> **Instructions for the task**
Within the material below, how many lines include "pbase"? Answer with the count only.
--- Data for processing Enclosed Below ---
-- ==== Sys2Proof/Machine/Ingest.lean ====
section
/-! DEFINITION. The ingest sequencer, the ingest ports, Wharf, and the Reedbed units (R204 to R243). -/

namespace Sys2Proof.Machine

/-! Batches (R204 to R209). -/

structure BatchDesc where
  nsamp   : Nat
  /-- Channels. -/
  nch     : Nat
  endpt   : Nat
  ports   : Nat
  epoch   : Nat
  nm1     : Nat
  pos     : Nat
  stab    : Nat
  pdesc   : Nat
  pbase   : Nat
  pstride : Nat
  statb   : Nat
  chbase  : Nat
  chstr   : Nat
  buflog  : Nat
  npic    : Nat
  picb    : Nat
  done_   : Nat
  deriving DecidableEq, Repr

def batchDesc (d : List Byte) : BatchDesc :=
  let w := fun o => dword d o
  let a := fun o => w o + bits (w (o + 4)) 15 0 * 2 ^ 32
  { nsamp := bits (w 0) 15 0, nch := bits (w 0) 24 16 + 1, endpt := bits (w 0) 28 25, ports := bits (w 0) 30 29
    epoch := w 4, nm1 := w 8, pos := w 0xC, stab := a 0x10, pdesc := a 0x18, pbase := a 0x20, pstride := w 0x28
    statb := a 0x2C, chbase := a 0x34, chstr := w 0x3C, buflog := bits (w 0x40) 4 0, npic := bits (w 0x40) 9 5
    picb := w 0x44, done_ := bits (w 0x48) 12 0 }

/-- Not malformed under R207. -/
def batchOk (d : List Byte) : Bool :=
  let x := batchDesc d
  let w := fun o => dword d o
  x.ports != 0 && w 0 < 2 ^ 31 && [0x14, 0x1C, 0x24, 0x30, 0x38].all (fun o => w o < 2 ^ 16) && w 0x40 < 2 ^ 10
    && w 0x48 < 2 ^ 13 && (List.range 13).all (fun i => w (0x4C + 4 * i) == 0)
    && x.pos + x.nsamp ≤ x.nm1 && 12 ≤ x.buflog && x.buflog ≤ 26 && 2 ≤ x.npic && x.npic ≤ 17
    && x.pbase % 4096 == 0 && x.pstride % 4096 == 0 && x.chbase % 2 ^ 21 == 0 && x.chstr % 2 ^ 21 == 0

/-- A sample-table entry (R208). -/
structure Entry where
  object : Nat
  off    : Nat
  len    : Nat
  cont   : Nat
  codec  : Nat
  pid    : Nat
  field  : Bool
  matrix : Nat
  range  : Nat
  first  : Nat
  npict  : Nat
  stride : Nat
  deriving DecidableEq, Repr

def sampleEntry (d : List Byte) : Entry :=
  let w := fun o => dword d o
  { object := w 0 + w 4 * 2 ^ 32, off := w 8 + w 0xC * 2 ^ 32, len := w 0x10, cont := bits (w 0x14) 1 0
    codec := bits (w 0x14) 3 2, pid := bits (w 0x14) 16 4, field := bits (w 0x14) 17 17 = 1, matrix := bits (w 0x14) 19 18
    range := bits (w 0x14) 21 20, first := bits (w 0x18) 15 0, npict := bits (w 0x18) 31 16 + 1
    stride := bits (w 0x1C) 7 0 + 1 }

/-- An entry without a reserved encoding. -/
def entryOk (d : List Byte) : Bool :=
  let e := sampleEntry d
  e.cont ≤ 1 && !(e.codec == 3 && e.cont == 0) && e.range ≤ 2 && e.len != 0 && dword d 0x14 < 2 ^ 22 && dword d 0x1C < 2 ^ 8

/-! Who the sequencer and the Reedbed units are. -/

/-- Grantee of the sequencer's windows (R250). -/
def seqGrantee : Nat := 256

/-- A fault of the sequencer or a Reedbed unit, in the Wharf page. The record has no field for the object of R216 or the writer of
R224 (R502). -/
def State.ingestFault (s : State) (code unit addr : Nat) : State :=
  (s.noteStale code addr).raise ⟨Pg.wharf, code, 10, 0, unit, noPc, addr, none, false⟩

def State.chan (s : State) (c : Nat) : Option Chan := sget (fun _ => none) s.chans c
def State.setChan (s : State) (c : Nat) (x : Chan) : State :=
  { s with chans := sset (fun _ => none) s.chans c (some x) }
def State.batchOf (s : State) (x : Chan) : Option Batch := s.batches.find? fun b => b.no == x.no

/-- Region of channel `c` (R223). -/
def BatchDesc.region (b : BatchDesc) (c : Nat) : Nat := (b.chbase + c * b.chstr) % 2 ^ 48
def BatchDesc.slotAt (b : BatchDesc) (c k : Nat) : Nat := (b.region c + 2 ^ b.buflog + k * b.picb) % 2 ^ 48

/-- A write over [a, a + n) is held back at an uncopied granule. -/
def State.writesHeld (s : State) (a n : Nat) : Bool := s.stalled.any fun w => overlap w.addr w.bytes.length a n

/-- Die of the logical unit that serves channel `c` (R222). -/
def chanDie (c : Nat) : Nat := c / 128
def chanUnit (c : Nat) : Nat := c / 32 % 4

/-- A core of a polder, by which its traffic is charged. -/
def State.coreOfPolder (s : State) (p : Nat) : Nat := 64 * (((List.range 4).find? fun d => s.polderOfDie d == p).getD 0)

/-- Requests of a Reedbed unit (`unit` 12) at its die's port 9, or of the sequencer and the ingest ports at port 8 (R7, R254). -/
def State.ingestTraffic (s : State) (unit chan pol : Nat) (write : Bool) (a n : Nat) : State :=
  let o : Owner := if unit = 12 then ⟨chanDie chan, 9, chanUnit chan⟩ else ⟨0, 8, 8⟩
  s.traffic (Req.madeBy o (s.coreOfPolder pol) 4 10 (chan % 32) 0 0 write) [(a, n)]

/-- Write for the sequencer (`unit` 15, hub) or a Reedbed unit (`unit` 12): what precedes the first address outside its
windows, or unmapped, is written, then the fault is raised (R207). -/
def State.ingestWrite (s : State) (die unit chan pol a : Nat) (bs : List Byte) : State × Bool :=
  let go := fun (s : State) (bs : List Byte) =>
    let t := (s.acctMem pol a bs.length true).ingestTraffic unit chan pol true a bs.length
    let r := t.store ⟨a, bs.map some, isModMem a, die, 0, unit, none, 0⟩
    match r.2 with
    | some b => (r.1.ingestFault 0x46 (chan % 32) b, false)
    | none => (r.1, true)
  match s.hubWriteStop seqGrantee a bs.length with
  | none => if bs.isEmpty then (s, true) else go s bs
  | some (c, b) =>
    let n := b - a
    let t := if n = 0 then s else (go s (bs.take n)).1
    (t.ingestFault c (chan % 32) (if b < a then a else b), false)

/-! READs (R212, R213, R215). -/

/-- Ones' complement sum of 16-bit words, the last one padded. -/
def onesSum (bs : List Byte) : Nat :=
  let n := (chunks 2 (bs.length + 1) bs).foldl (fun a w => a + (if w.length = 1 then 256 * beNat w else beNat w)) 0
  let fold := fun n => n % 2 ^ 16 + n / 2 ^ 16
  fold (fold (fold n))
--- End of Enclosed Data for processing ---
> **Result of this task**
3